→ TO DO: Would you transcribe all of the data exactly, down to the last character?

→ DATA TO PROCESS:

/-- COMPLETION_TIMEOUT (R153): AER, ES 74, the host-read error, and the tag's quarantine. -/
def execCompletionTimeout (tag : BitVec 14) (s : State) : Host.Outcome State Fault Refusal :=
  .next <|
    match lookup s.host.tags tag.toNat with
    | none => s
    | some r =>
      if r.quarantined then s
      else (s.tagTimeout tag.toNat r).readFailed r

/-- LATE_COMPLETION (R154). -/
def execLateCompletion (tag : BitVec 14) (s : State) : Host.Outcome State Fault Refusal :=
  .next <|
    match lookup s.host.tags tag.toNat with
    | none => s
    | some r =>
      if !r.quarantined then s
      else ((((s.bump R.HST_LATE_CPL).aer r.iid .unexpectedCompletion).raiseEs 75).releaseTag tag.toNat).kickHost

/-- TAG_QUARANTINE_EXPIRY (R154). -/
def execTagQuarantineExpiry (tag : BitVec 14) (s : State) : Host.Outcome State Fault Refusal :=
  .next <|
    match lookup s.host.tags tag.toNat with
    | none => s
    | some r => if r.quarantined then (s.releaseTag tag.toNat).kickHost else s

/-! ## Peer windows (R158 to R165) -/

/-- A memory request of bytes bytes, or of the data written, to BAR index 4-5 (R67, R159, R160, R315). -/
def State.peerRequest (s : State) (rid off bytes : Nat) (access : PeerAccess) (atomic : Bool) : State :=
  if s.loaderUr 0 then (if access.isWrite then s.closedWrite 0 else s.closedRead 0)
  else if !s.fnOpen 0 || s.host.bar4Absent || decide (off + bytes > s.host.bar4GiB * 2 ^ 30) then s
  else
    let n := access.count bytes
    match if atomic then none else s.peerAddr off n rid access.isWrite with
    | some a =>
      match access with
      | .write bs => ({ s with mem := { s.mem with ddr := Mem.write s.mem.ddr a bs } }).emit (.peerData a [])
      | .read ecc => s.peerRead a n ecc
    | none =>
      let s := s.bump R.HST_PEER_MISS
      if access.isWrite && !atomic then s.urPosted 0 else s.urRead 0

/-- PEER_WINDOW_REQUEST (R159, R160). -/
def execPeerWindowRequest (rid : BitVec 16) (offset : BitVec 38) (bytes : BitVec 13) (access : PeerAccess) (atomic : Bool) (s : State) :
    Host.Outcome State Fault Refusal := .next (s.peerRequest rid.toNat offset.toNat bytes.toNat access atomic)

/-- HST_PEER_WIN_CTL_n is written: the shadow takes bits 2:0, and `commit` starts the check (R161, R164). -/
def State.winCtl (s : State) (n v : Nat) : State :=
  let s := s.setReg (R.HST_PEER_WIN_CTL n) (putField (s.reg (R.HST_PEER_WIN_CTL n)) 2 0 v)
  if bitAt v 31 then s.winCommit n else s

/-- PEER_WIN_COMMIT (R161). -/
def execPeerWinCommit (mid : BitVec 13) (window : Fin 64) (value : Word) (s : State) : Host.Outcome State Fault Refusal :=
  .next (s.gatedWrite mid.toNat (R.HST_PEER_WIN_CTL window.val) fun s => s.winCtl window.val value.toNat)

/-- A MEM_PEER_WINDOW that waited behind another commit of its window commits its shadow (R164, R341). -/
def State.winNext (s : State) (n : Nat) (p : PendCmd) : State :=
  let s := s.winCommit n
  if s.rfb (F.HST_PEER_WIN_CTL_commit n) then
    { s with cmds := { s.cmds with pend := s.cmds.pend.map fun q => if q.cmd == p.cmd then { q with note := [] } else q } }
  else s.finish p 0x20 (s.rf (F.HST_PEER_WIN_CTL_reason n)) []

/-- Every request decoded under the old window has completed (R162, ES 76); a MEM_PEER_WINDOW that waits answers (R341). -/
def State.winDrained (s : State) (n : Nat) : State :=
  if !s.rfb (F.HST_PEER_WIN_CTL_commit n) then s
  else
    let s := { s with host := { s.host with oldWins := eraseKey s.host.oldWins n } }
    let s := (s.setF (F.HST_PEER_WIN_CTL_commit n) 0).raiseEs 76
    match s.findPend fun p => p.cmd.opcode = 0x0302 && p.cmd.p 0 % 4 = 2 && field (p.cmd.p 0) 21 16 = n with
    | some p => if p.note = [1] then s.winNext n p else s.finish p 0 0 []
    | none => s

/-- PEER_WIN_DRAINED (R162). -/
def execPeerWinDrained (window : Fin 64) (s : State) : Host.Outcome State Fault Refusal := .next (s.winDrained window.val)

/-! ## Link power (R150, R167, R168) -/

/-- The narrowest width of L0p in lanes. -/
def State.l0pMin (s : State) : Nat := 2 ^ s.rf F.HST_PM_CFG_l0p_min_width

/-- L0p may act: it is enabled and the link is up in flit mode (R150). -/
def State.l0pOn (s : State) : Bool :=
  s.mainOn && s.rfb F.HST_PM_CFG_l0p_enable && s.rfb F.HST_LINK_STATUS_link_up && s.rfb F.HST_LINK_STATUS_flit

/-- L0P_NARROW (R150): to the next narrower width. -/
def execL0pNarrow (s : State) : Host.Outcome State Fault Refusal :=
  let w := s.rf F.HST_LINK_STATUS_tx_width / 2
  .next (if s.l0pOn && 1 ≤ w && s.l0pMin ≤ w then (s.setF F.HST_LINK_STATUS_tx_width w).bump R.HST_L0P_CHANGES else s)

/-- L0P_WIDEN (R150): to the negotiated width. -/
def execL0pWiden (s : State) : Host.Outcome State Fault Refusal :=
  let w := s.rf F.HST_LINK_STATUS_neg_width
  .next (if s.l0pOn && s.rf F.HST_LINK_STATUS_tx_width < w then (s.setF F.HST_LINK_STATUS_tx_width w).bump R.HST_L0P_CHANGES else s)

/-- The ring engine of a queue is idle (R150): nothing is left to fetch, and what it fetched has completed. -/
def QCtx.idle (c : QCtx) : Bool := !(c.state = 1 || c.state = 2) || c.type ≥ 5 || (c.fi = c.pi && (c.type = 2 || c.taken.isEmpty))

/-- ASPM L1 may be requested (R150): it is enabled, no TLP is pending and no non-posted request outstanding, and every ring engine is idle. A tag in
quarantine stands for no request that is still outstanding (DESIGN CHOICE, log entry 59). -/
def State.l1Open (s : State) : Bool :=
  s.mainOn && !s.boot.perst && s.rfb F.HST_LINK_STATUS_link_up && s.host.l1Enabled
    && s.rf F.HST_PM_CFG_l1_idle_us != 0 && s.host.queued.isEmpty && (s.host.tags.all fun e => e.2.quarantined)
    && (s.queues.all fun e => e.2.idle) && s.dma.runs.isEmpty

/-- L1_REQUEST (R150): each is one L1 entry; the reported latency tolerance is 60 us (log entry 59). -/
def execL1Request (s : State) : Host.Outcome State Fault Refusal :=
  .next (if s.l1Open then ((s.bump R.HST_L1_ENTRIES).emit (.l1Request 60)) else s)

/-- The L0p values of a word for HST_PM_CFG are good (R167). -/
def l0pGood (v : Nat) : Bool :=
  let down := field v 27 20
  let up := field v 19 12
  field v 30 28 ≤ 4 && 1 ≤ down && down ≤ 99 && 2 ≤ up && up ≤ 100 && decide (down < up)

/-- HST_PM_CFG is written (R167). -/
def State.pmCfg (s : State) (v : Nat) : State :=
  if bitAt v 31 && !l0pGood v then (s.setReg R.HST_PM_CFG (v % 2 ^ 31)).setF F.HST_BLK_STATUS_reason 0x0105
  else s.setReg R.HST_PM_CFG v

→ EXERCISE OUTPUT:
/-- COMPLETION_TIMEOUT (R153): AER, ES 74, the host-read error, and the tag's quarantine. -/
def execCompletionTimeout (tag : BitVec 14) (s : State) : Host.Outcome State Fault Refusal :=
  .next <|
    match lookup s.host.tags tag.toNat with
    | none => s
    | some r =>
      if r.quarantined then s
      else (s.tagTimeout tag.toNat r).readFailed r

/-- LATE_COMPLETION (R154). -/
def execLateCompletion (tag : BitVec 14) (s : State) : Host.Outcome State Fault Refusal :=
  .next <|
    match lookup s.host.tags tag.toNat with
    | none => s
    | some r =>
      if !r.quarantined then s
      else ((((s.bump R.HST_LATE_CPL).aer r.iid .unexpectedCompletion).raiseEs 75).releaseTag tag.toNat).kickHost

/-- TAG_QUARANTINE_EXPIRY (R154). -/
def execTagQuarantineExpiry (tag : BitVec 14) (s : State) : Host.Outcome State Fault Refusal :=
  .next <|
    match lookup s.host.tags tag.toNat with
    | none => s
    | some r => if r.quarantined then (s.releaseTag tag.toNat).kickHost else s

/-! ## Peer windows (R158 to R165) -/

/-- A memory request of bytes bytes, or of the data written, to BAR index 4-5 (R67, R159, R160, R315). -/
def State.peerRequest (s : State) (rid off bytes : Nat) (access : PeerAccess) (atomic : Bool) : State :=
  if s.loaderUr 0 then (if access.isWrite then s.closedWrite 0 else s.closedRead 0)
  else if !s.fnOpen 0 || s.host.bar4Absent || decide (off + bytes > s.host.bar4GiB * 2 ^ 30) then s
  else
    let n := access.count bytes
    match if atomic then none else s.peerAddr off n rid access.isWrite with
    | some a =>
      match access with
      | .write bs => ({ s with mem := { s.mem with ddr := Mem.write s.mem.ddr a bs } }).emit (.peerData a [])
      | .read ecc => s.peerRead a n ecc
    | none =>
      let s := s.bump R.HST_PEER_MISS
      if access.isWrite && !atomic then s.urPosted 0 else s.urRead 0

/-- PEER_WINDOW_REQUEST (R159, R160). -/
def execPeerWindowRequest (rid : BitVec 16) (offset : BitVec 38) (bytes : BitVec 13) (access : PeerAccess) (atomic : Bool) (s : State) :
    Host.Outcome State Fault Refusal := .next (s.peerRequest rid.toNat offset.toNat bytes.toNat access atomic)

/-- HST_PEER_WIN_CTL_n is written: the shadow takes bits 2:0, and `commit` starts the check (R161, R164). -/
def State.winCtl (s : State) (n v : Nat) : State :=
  let s := s.setReg (R.HST_PEER_WIN_CTL n) (putField (s.reg (R.HST_PEER_WIN_CTL n)) 2 0 v)
  if bitAt v 31 then s.winCommit n else s

/-- PEER_WIN_COMMIT (R161). -/
def execPeerWinCommit (mid : BitVec 13) (window : Fin 64) (value : Word) (s : State) : Host.Outcome State Fault Refusal :=
  .next (s.gatedWrite mid.toNat (R.HST_PEER_WIN_CTL window.val) fun s => s.winCtl window.val value.toNat)

/-- A MEM_PEER_WINDOW that waited behind another commit of its window commits its shadow (R164, R341). -/
def State.winNext (s : State) (n : Nat) (p : PendCmd) : State :=
  let s := s.winCommit n
  if s.rfb (F.HST_PEER_WIN_CTL_commit n) then
    { s with cmds := { s.cmds with pend := s.cmds.pend.map fun q => if q.cmd == p.cmd then { q with note := [] } else q } }
  else s.finish p 0x20 (s.rf (F.HST_PEER_WIN_CTL_reason n)) []

/-- Every request decoded under the old window has completed (R162, ES 76); a MEM_PEER_WINDOW that waits answers (R341). -/
def State.winDrained (s : State) (n : Nat) : State :=
  if !s.rfb (F.HST_PEER_WIN_CTL_commit n) then s
  else
    let s := { s with host := { s.host with oldWins := eraseKey s.host.oldWins n } }
    let s := (s.setF (F.HST_PEER_WIN_CTL_commit n) 0).raiseEs 76
    match s.findPend fun p => p.cmd.opcode = 0x0302 && p.cmd.p 0 % 4 = 2 && field (p.cmd.p 0) 21 16 = n with
    | some p => if p.note = [1] then s.winNext n p else s.finish p 0 0 []
    | none => s

/-- PEER_WIN_DRAINED (R162). -/
def execPeerWinDrained (window : Fin 64) (s : State) : Host.Outcome State Fault Refusal := .next (s.winDrained window.val)

/-! ## Link power (R150, R167, R168) -/

/-- The narrowest width of L0p in lanes. -/
def State.l0pMin (s : State) : Nat := 2 ^ s.rf F.HST_PM_CFG_l0p_min_width

/-- L0p may act: it is enabled and the link is up in flit mode (R150). -/
def State.l0pOn (s : State) : Bool :=
  s.mainOn && s.rfb F.HST_PM_CFG_l0p_enable && s.rfb F.HST_LINK_STATUS_link_up && s.rfb F.HST_LINK_STATUS_flit

/-- L0P_NARROW (R150): to the next narrower width. -/
def execL0pNarrow (s : State) : Host.Outcome State Fault Refusal :=
  let w := s.rf F.HST_LINK_STATUS_tx_width / 2
  .next (if s.l0pOn && 1 ≤ w && s.l0pMin ≤ w then (s.setF F.HST_LINK_STATUS_tx_width w).bump R.HST_L0P_CHANGES else s)

/-- L0P_WIDEN (R150): to the negotiated width. -/
def execL0pWiden (s : State) : Host.Outcome State Fault Refusal :=
  let w := s.rf F.HST_LINK_STATUS_neg_width
  .next (if s.l0pOn && s.rf F.HST_LINK_STATUS_tx_width < w then (s.setF F.HST_LINK_STATUS_tx_width w).bump R.HST_L0P_CHANGES else s)

/-- The ring engine of a queue is idle (R150): nothing is left to fetch, and what it fetched has completed. -/
def QCtx.idle (c : QCtx) : Bool := !(c.state = 1 || c.state = 2) || c.type ≥ 5 || (c.fi = c.pi && (c.type = 2 || c.taken.isEmpty))

/-- ASPM L1 may be requested (R150): it is enabled, no TLP is pending and no non-posted request outstanding, and every ring engine is idle. A tag in
quarantine stands for no request that is still outstanding (DESIGN CHOICE, log entry 59). -/
def State.l1Open (s : State) : Bool :=
  s.mainOn && !s.boot.perst && s.rfb F.HST_LINK_STATUS_link_up && s.host.l1Enabled
    && s.rf F.HST_PM_CFG_l1_idle_us != 0 && s.host.queued.isEmpty && (s.host.tags.all fun e => e.2.quarantined)
    && (s.queues.all fun e => e.2.idle) && s.dma.runs.isEmpty

/-- L1_REQUEST (R150): each is one L1 entry; the reported latency tolerance is 60 us (log entry 59). -/
def execL1Request (s : State) : Host.Outcome State Fault Refusal :=
  .next (if s.l1Open then ((s.bump R.HST_L1_ENTRIES).emit (.l1Request 60)) else s)

/-- The L0p values of a word for HST_PM_CFG are good (R167). -/
def l0pGood (v : Nat) : Bool :=
  let down := field v 27 20
  let up := field v 19 12
  field v 30 28 ≤ 4 && 1 ≤ down && down ≤ 99 && 2 ≤ up && up ≤ 100 && decide (down < up)

/-- HST_PM_CFG is written (R167). -/
def State.pmCfg (s : State) (v : Nat) : State :=
  if bitAt v 31 && !l0pGood v then (s.setReg R.HST_PM_CFG (v % 2 ^ 31)).setF F.HST_BLK_STATUS_reason 0x0105
  else s.setReg R.HST_PM_CFG v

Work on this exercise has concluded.